While one has gained the impression all along here that the Federal Prime Minister has been Tshombe’s main champion, the additional information Sir Roy gave me today shows just what lengths he was prepared to go to help the Katanga. But for the great pressure he brought to bear on the United Kingdom I think Katanga would have collapsed by now – and the U.N. and the Indians would no doubt have had more time to devote to S.W.A.

We can be extremely thankful that our Federal buffer to the north has as capable and resolute a Prime Minister as Sir Roy. We can be glad too that he has as skilled and well informed a Secretary for External Affairs as Mr. F.N.N. Parry.
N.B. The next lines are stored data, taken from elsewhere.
theorem neverNoObject_execBpfCreate (f : Idx) (n : SizeImm) (wt : WindowType) (s : State.Of C) :
    NeverNoObject (execBpfCreate f n wt s) :=
  neverNoObject_withNum fun _ => neverNoObject_withNum fun _ => neverNoObject_checkSize <|
    neverNoObject_checkFrequencyRange <| neverNoObject_checkFrequencyRange <| neverNoObject_checkFrequencyOrder <|
    neverNoObject_checkCapacity <| neverNoObject_complete _

theorem neverNoObject_execFsCreate (f b : Idx) (s : State.Of C) : NeverNoObject (execFsCreate f b s) :=
  neverNoObject_withSeq fun _ => neverNoObject_checkSize <| neverNoObject_checkCapacity <| neverNoObject_complete _

theorem neverNoObject_execWinCreate (w : Idx) (n : SizeImm) (wt : WindowType) (s : State.Of C) :
    NeverNoObject (execWinCreate w n wt s) :=
  neverNoObject_checkSize <| neverNoObject_checkCapacity <| neverNoObject_complete _

/-! ## Commands that compare two objects (R206) -/

/-- The second of two filters a command reads is missed where the first is not (R206). -/
theorem withFilter_withFilter_none {f : Idx} (h : s.filterAt f = none) (g : Idx)
    (k : Filter α → Filter α → OutcomeOf C) :
    (withFilter s g fun u => withFilter s f (k u)) = raise .noObject s := by
  rcases withFilter_cases s g fun u => withFilter s f (k u) with ⟨-, he⟩ | ⟨u, -, he⟩ <;> rw [he]
  exact withFilter_none s h _

/-- The second of two windows a command reads is missed where the first is not (R206). -/
theorem withWindow_withWindow_none {w : Idx} (h : s.windowAt w = none) (v : Idx)
    (k : Window α → Window α → OutcomeOf C) :
    (withWindow s v fun x => withWindow s w (k x)) = raise .noObject s := by
  rcases withWindow_cases s v fun x => withWindow s w (k x) with ⟨-, he⟩ | ⟨x, -, he⟩ <;> rw [he]
  exact withWindow_none s h _

/-! ## How a command can answer (R209, R214) -/

/-- A command answers a next state, or is refused for an operand it cannot read. -/
theorem execOf_next_or_refused (i : Instr) (s : State.Of C) :
    (∃ t, execOf i s = .next t) ∨ ∃ r, Unreadable s r ∧ execOf i s = .refused r := by
  have h := execOf_endsBy i s
  generalize execOf i s = o at h
  cases h with
  | done t _ => exact .inl ⟨_, rfl⟩
  | error e _ => exact .inl ⟨_, rfl⟩
  | refused r hr => exact .inr ⟨r, hr, rfl⟩

/-- The two reasons an operand cannot be read (R41, R13). -/
theorem Unreadable.reason {r : Refusal} (h : Unreadable s r) : r = .unwrittenElement ∨ r = .notANumber := by
  cases h with
  | unwritten => exact .inl rfl
  | sequence => exact .inr rfl
  | argument => exact .inr rfl

/-- Where every buffer and both arguments are numbers, every operand can be read. -/
theorem not_unreadable (hseq : ∀ b : Idx, ∃ xs, s.seq b = some xs) (h0 : ∃ x, C.num.ofBits s.arg0 = some x)
    (h1 : ∃ x, C.num.ofBits s.arg1 = some x) (r : Refusal) : ¬Unreadable s r := by
  intro hr
  cases hr with
  | unwritten b h =>
    obtain ⟨xs, hx⟩ := hseq b
    simp [State.Of.seq, h] at hx
  | sequence b cs h h' =>
    obtain ⟨xs, hx⟩ := hseq b
    simp [State.Of.seq, h, h'] at hx
  | argument c h h' =>
    rcases h with rfl | rfl
    · exact h0.elim fun x hx => nomatch h'.symm.trans hx
    · exact h1.elim fun x hx => nomatch h'.symm.trans hx

/-- The status of a command's answer: `OK`, or an error that a command can raise. -/
theorem execOf_err {i : Instr} {t : State.Of C} (h : execOf i s = .next t) : t.err = .ok ∨ Raisable C t.err := by
  rcases execOf_next_cases h with ⟨e, he, rfl⟩ | ⟨u, -, rfl⟩
  · exact .inr he
  · exact .inl rfl

/-- A command whose answer has an error changes `STATUS.ERR` alone (R209). -/
theorem execOf_onlyStatus_of_err {i : Instr} {t : State.Of C} (h : execOf i s = .next t) (herr : t.err ≠ .ok) :
    OnlyStatus s t := by
  rcases execOf_next_cases h with ⟨e, -, rfl⟩ | ⟨u, -, rfl⟩
  · rfl
  · exact absurd rfl herr

/-! ## The status a step leaves (R22) -/

@[simp] theorem State.Of.setLen_err (s : State.Of C) (k n : Nat) : (s.setLen k n).err = s.err := by
  rw [State.Of.setLen_eq]

@[simp] theorem State.Of.setArg_err (s : State.Of C) (idx : Nat) (v : Cell) : (s.setArg idx v).err = s.err := by
  rw [State.Of.setArg_eq]

@[simp] theorem State.Of.bufWrite_err (s : State.Of C) (k i : Nat) (v : Cell) : (s.bufWrite k i v).err = s.err := by
  rw [State.Of.bufWrite_eq]

/-- Where the status of an answer to one transaction in `s` comes from: it is as before, or that of reset, or that of an illegal word, or a command's. -/
inductive StatusFrom (run : Executor C) (s : State.Of C) : OutcomeOf C → Prop where
  | kept (t : State.Of C) (h : t.err = s.err) : StatusFrom run s (.next t)
  | reset : StatusFrom run s (.next s.resetInput)
  | illegal : StatusFrom run s (raise .illegalCommand s)
  | command (i : Instr) : StatusFrom run s (run i s)
  | refused (r : Refusal) : StatusFrom run s (.refused r)

variable {run : Executor C}

theorem statusFrom_withWord {v : Cell} {k : Word → OutcomeOf C} (h : ∀ w, StatusFrom run s (k w)) :
    StatusFrom run s (withWord v k) := by
  rcases withWord_cases v k with ⟨-, he⟩ | ⟨w, -, he⟩ <;> rw [he]
  · exact .refused _
  · exact h w

theorem statusFrom_onBus {addr width : Nat} {k : BusTarget → OutcomeOf C} (h : ∀ t, StatusFrom run s (k t)) :
    StatusFrom run s (onBus addr width k) := by
  rcases onBus_cases addr width k with he | he | ⟨t, he⟩ <;> rw [he]
  · exact .refused _
  · exact .refused _
  · exact h t

theorem statusFrom_command (w : Word) : StatusFrom run s (command run w s) := by
  rcases command_cases run w s with he | ⟨i, -, he⟩ <;> rw [he]
  · exact .illegal
  · exact .command i

theorem statusFrom_writeRegister (idx : Nat) (v : Cell) : StatusFrom run s (writeRegister run idx v s) := by
  unfold writeRegister
  split
  · exact statusFrom_withWord statusFrom_command
  split
  · exact statusFrom_withWord fun w => .kept _ (s.setLen_err _ _)
  · exact .kept _ (s.setArg_err idx v)
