-- ==== Sys2Proof/Syntax.lean ====
section
/-! DEFINITION. The instructions and steps of the X9: one constructor of `Instr` for each row of
opcode_table.json. Slot operations carry their guard and path tag (R46) and the fields of their
format (02_bundles_and_opcode_map.md R48); steps of the device's units carry what names the unit. -/
namespace Sys2Proof

/-- The element types of TYPE (R50). -/
inductive Ty where
  | i8 | i16 | i32 | i64 | n8 | n16 | n32 | n64 | f16 | bf16 | f32 | e4m3 | e5m2
  deriving DecidableEq, Repr

/-- The code of a type (R50). -/
def Ty.code : Ty → BitVec 4
  | .i8 => 0x0 | .i16 => 0x1 | .i32 => 0x2 | .i64 => 0x3 | .n8 => 0x4 | .n16 => 0x5 | .n32 => 0x6
  | .n64 => 0x7 | .f16 => 0x8 | .bf16 => 0x9 | .f32 => 0xA | .e4m3 => 0xB | .e5m2 => 0xC

/-- The type of a code; codes 0xD to 0xF are reserved (R50). -/
def Ty.ofCode (c : BitVec 4) : Option Ty :=
  [Ty.i8, .i16, .i32, .i64, .n8, .n16, .n32, .n64, .f16, .bf16, .f32, .e4m3, .e5m2][c.toNat]?

/-- Path tags (R27): always, or on outcome k from 0 to 4. -/
inductive Tag where
  | always | on0 | on1 | on2 | on3 | on4
  deriving DecidableEq, Repr

/-- The code of a tag (R27). -/
def Tag.code : Tag → BitVec 3
  | .always => 0 | .on0 => 1 | .on1 => 2 | .on2 => 3 | .on3 => 4 | .on4 => 5

/-- The tag of a code; 0b110 and 0b111 are illegal (R27). -/
def Tag.ofCode (c : BitVec 3) : Option Tag :=
  [Tag.always, .on0, .on1, .on2, .on3, .on4][c.toNat]?

/-- The outcome a tag names, none for always. -/
def Tag.outcome : Tag → Option Nat
  | .always => none | .on0 => some 0 | .on1 => some 1 | .on2 => some 2 | .on3 => some 3 | .on4 => some 4

/-- The first 17 bits of a slot but for OPC (R46): tag, guard negation, guard predicate. -/
structure Head where
  tag : Tag
  neg : Bool
  gp : BitVec 5
  deriving DecidableEq, Repr

/-- Rounding and comparison codes are kept as the three MOD bits (R51). -/
abbrev Mod := BitVec 3

/-- Format SR (R48). -/
structure SrFmt where
  d : BitVec 6
  a : BitVec 6
  b : BitVec 6
  ty : Ty
  cond : BitVec 4
  pos : BitVec 6
  len : BitVec 6
  deriving DecidableEq, Repr
/-- Format SI (R48). -/
structure SiFmt where
  d : BitVec 6
  a : BitVec 6
  ty : Ty
  cond : BitVec 4
  imm : BitVec 18
  deriving DecidableEq, Repr
/-- An opcode that accepts SR and SI: bit 38 selects (R48). -/
inductive SFmt where
  | r (o : SrFmt)
  | i (o : SiFmt)
  deriving DecidableEq, Repr
/-- Format SL (R48); H is the constructor. -/
structure SlFmt where
  d : BitVec 6
  imm : BitVec 32
  deriving DecidableEq, Repr
/-- Format SB (R48). -/
structure SbFmt where
  bt : BitVec 3
  off : BitVec 35
  deriving DecidableEq, Repr
/-- Format SX (R48). -/
structure SxFmt where
  bt : BitVec 3
  a : BitVec 6
  deriving DecidableEq, Repr
/-- Format SLP (R48). -/
structure SlpFmt where
  i : Bool
  a : BitVec 6
  cnt : BitVec 16
  off : BitVec 16
  deriving DecidableEq, Repr
/-- Format V (R48); bit 7 of a, b, c is LU of a vector source (R49). -/
structure VFmt where
  d : BitVec 7
  a : BitVec 8
  b : BitVec 8
  c : BitVec 8
  ty : Ty
  md : Mod
  bsel : Bool
  deriving DecidableEq, Repr
/-- The address form of format LM: OFF16 (X = 0) or lane index with LU and SH (X = 1). -/
inductive LmAddr where
  | off (o : BitVec 16)
  | idx (lu : Bool) (i : BitVec 7) (sh : BitVec 2)
  deriving DecidableEq, Repr
/-- Format LM (R48). -/
structure LmFmt where
  cls : BitVec 4
  d : BitVec 7
  base : BitVec 6
  ty : Ty
  addr : LmAddr
  deriving DecidableEq, Repr
/-- Format LA (R48). -/
structure LaFmt where
  cls : BitVec 4
  d : BitVec 7
  base : BitVec 6
  ty : Ty
  scope : BitVec 3
  aop : BitVec 4
  lu : Bool
  idx : BitVec 7
  deriving DecidableEq, Repr
/-- Format LC (R48). -/
structure LcFmt where
  cls : BitVec 4
  d : BitVec 7
  base : BitVec 6
  p : BitVec 5
  nl : BitVec 2
  off : BitVec 15
  deriving DecidableEq, Repr
/-- Format Q (R48). -/
structure QFmt where
  v : BitVec 7
  lu : Bool
  q : BitVec 3
  deriving DecidableEq, Repr
/-- Format T (R48). -/
structure TFmt where
  d : BitVec 7
  a : BitVec 8
  res : BitVec 6
  smp : BitVec 6
  md : BitVec 12
  deriving DecidableEq, Repr
/-- Format E (R48, R53). -/
structure EFmt where
  tn : BitVec 2
  td : BitVec 6
  t1 : BitVec 6
  t2 : BitVec 6
  t3 : BitVec 6
  a : BitVec 6
  md : BitVec 7
  deriving DecidableEq, Repr
/-- Format FF (R48). -/
structure FfFmt where
  kind : BitVec 2
  scope : BitVec 3
  cmask : BitVec 16
  deriving DecidableEq, Repr
/-- Format YG (R48). -/
structure YgFmt where
  d : BitVec 7
  a : BitVec 6
  b : BitVec 6
  imm : BitVec 20
  deriving DecidableEq, Repr
/-- Format YS (R48). -/
structure YsFmt where
  s : BitVec 6
  srn : BitVec 12
  deriving DecidableEq, Repr
/-- Format XD (R48). -/
structure XdFmt where
  d : BitVec 7
  a : BitVec 8
  s : BitVec 6
  md : BitVec 18
  deriving DecidableEq, Repr
/-- Format FD (R48). -/
structure FdFmt where
  d : BitVec 7
  a : BitVec 8
  b : BitVec 8
  frm : BitVec 6
  md : BitVec 10
  deriving DecidableEq, Repr

/-- One transfer test of a header (R43). -/
structure Test where
  pred : BitVec 5
  neg : Bool
  bt : BitVec 3
  deriving DecidableEq, Repr
/-- A transfer tree: the tests 1 to n of the last bundle's header (R26). -/
structure Tree where
  tests : List Test
  deriving DecidableEq, Repr

/-- The unit that issues a group: a compute core by gcore (R83), or a line core (R383). -/
inductive IssueUnit where
  | core (g : Nat)
  | line (k : Nat)
  deriving DecidableEq, Repr
/-- The engine whose command completes (R289): the k-th waiting command of a core's copy engine, the
oldest of its matrix engine, or the k-th of its mapsync and present commands. -/
inductive EngineRef where
  | copy (core k : Nat)
  | matrix (core : Nat)
  | sync (core k : Nat)
  deriving DecidableEq, Repr
/-- Where an accepted launch comes from: a bench entry of a group (R305), the fault domain of a record
(R425), the close of a draw (R356) or a command queue (R483). -/
inductive LaunchSrc where
  | bench (group entry : Nat)
  | handler (rec : Nat)
  | shade (draw : Nat)
  | queue (q : Nat)
  deriving DecidableEq, Repr
/-- Where an SRAM or GDDR 7 error falls (R230, R439, R440). -/
inductive SoftLoc where
  /-- Bytes of GDDR 7. -/
  | mem (pa len : Nat)
  /-- Bytes of a bank of a core. -/
  | sram (core bank off len : Nat)
  /-- A register-cache word. -/
  | reg (wave line lane : Nat)
  /-- Bytes of a line that L1 of a core, its write buffer, L2 of a die, or the LLC holds. -/
  | l1 (core line off len : Nat)
  | wbuf (core line off len : Nat)
  | l2 (die line off len : Nat)
  | llc (line off len : Nat)
  /-- Bytes of the shelf of a core. -/
  | shelf (core off len : Nat)
  /-- Bytes of the line buffer of a line core. -/
  | lbuf (line off len : Nat)
  /-- A word of an entry of a queue window of a wave. -/
  | window (wave q entry lane : Nat)
  /-- Bytes of a line of the map cache or texel cache of a core, by virtual line. -/
  | mapLine (core vline off len : Nat)
  /-- A weight or an accumulator word of the display matrix engine of a line core. -/
  | weight (line k : Nat)
  | lineAcc (line k : Nat)
  /-- A word of a register line of a line core. -/
  | lineReg (line reg lane : Nat)
  /-- Bundle k of the prepared target of a branch-target register, of a wave and of a line core. -/
  | target (wave b k : Nat)
  | lineTarget (line b k : Nat)
  /-- Bundle k of a loop's body that a wave or a line core holds, by its place in the loop stack. -/
  | body (wave e k : Nat)
  | lineBody (line e k : Nat)
  /-- Bytes of a routed packet in its ring buffers. -/
  | packet (packet off len : Nat)
  deriving DecidableEq, Repr
/-- One memory error: corrected, or uncorrectable at a place. -/
structure SoftErr where
  corrected : Bool
  loc : SoftLoc
  deriving DecidableEq, Repr
/-- The three registers of the frame partition (R225). -/
inductive FrameReg where
  | base | size | ways
  deriving DecidableEq, Repr
/-- The three writable registers of a command queue (R480). -/
inductive CqReg where
  | base | ctl | cpl
  deriving DecidableEq, Repr
/-- A participant of a sys collective on another device: its device number and its place in the ranks of that device, N,
MOD7's OP and TY, P, and its source bytes (R478, R479). -/
structure FarPart where
  dev : Nat
  place : Nat
  n : Nat
  op : Nat
  need : Nat
  data : List Byte
  deriving DecidableEq, Repr
/-- What arrives from another device or from the control node (R238, R460, R478, R484): an access at a local physical
address, an atomic with its type, AOP, operand and comparison value (R277), or a participant of a collective, with the
context slot and the tag of its instance. -/
inductive PeerOp where
  | read (o n : Nat)
  | write (o : Nat) (data : List Byte)
  | atomic (o : Nat) (ty : Ty) (aop : Nat) (x k : BitVec 64)
  | coll (slot tag : Nat) (p : FarPart)
  deriving DecidableEq, Repr
/-- The kinds of unit of the repair log (R518). -/
inductive UnitKind where
  | core | slice | way | pin
  deriving DecidableEq, Repr
/-- A unit that failed a self-test (R517, R518). -/
structure UnitFault where
  kind : UnitKind
  die : Nat
  unit : Nat
  deriving DecidableEq, Repr
/-- What the outside decides during one start (R513, R514): images, channels, self-test, ports. -/
structure StartReport where
  imageFail : Option Nat
  ownImageOk : Bool
  trained : BitVec 48
  fails : List UnitFault
  fabricOk : Bool
  portsOk : Bool
  /-- The step at which the start hangs, until its time runs out. -/
  hang : Option Nat
  deriving DecidableEq, Repr
/-- One 1 ms sample of power and heat (R526). -/
structure PowerSample where
  watts : Nat
  tmax : Nat
  coolin : Nat
  flow : Nat
  deriving DecidableEq, Repr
Both, moreover, show an exceptional amount of goodwill towards our country.

H.L.T. Taswell
High Commissioner

——————————————————————————————————-

2nd December, 1961

TOP SECRET

SECRETARY FOR FOREIGN AFFAIRS
PRETORIA

The Federation and the Dangers Ahead.

“The wind of change speech which Macmillan made in Cape Town was originally to have been made by Butler but it was postponed because of Strijdom’s death.”

That is what Sir Roy told me in the strictest confidence when I had an interview with him this morning. He asked too that the information be passed only to the Prime Minister, our Minister of Foreign Affairs and yourself.

He revealed this piece of information while talking about the great dangers facing Southern Africa.

Sir Roy, as you know, has just recently returned from London and Lisbon. Salazar, he said, is a worried, disillusioned and perturbed man who finds it extremely difficult to understand why his friends have turned against him.

“I am not disillusioned by Britain’s attitude” Sir Roy went on “I have known the British too long. If they tell you one thing now you can be almost certain that they mean exactly the opposite.

“A few weeks before McLeod was switched to another cabinet post I was assured” Sir Roy continued “that no such change was contemplated. Now I am assured that Macmillan will fight the next election. That just about convinces me that he will shortly resign in favour of Butler.”

Macmillan, Sir Roy added, has aged about five years mentally since he last saw him and will accordingly not be able to hold the reins of government much longer.

The present British trend to get out of Africa as quickly as possible is nothing new, he continued, it has been part of a plan for several years. Men like Lennox-Boyd and Home who developed such close and sound personal relations with people in British territories in Africa have been deliberately pushed aside. The British Government do not want people in top positions who have given firm assurances abroad which it would now be embarrassing for them to withdraw. The British want their hands free.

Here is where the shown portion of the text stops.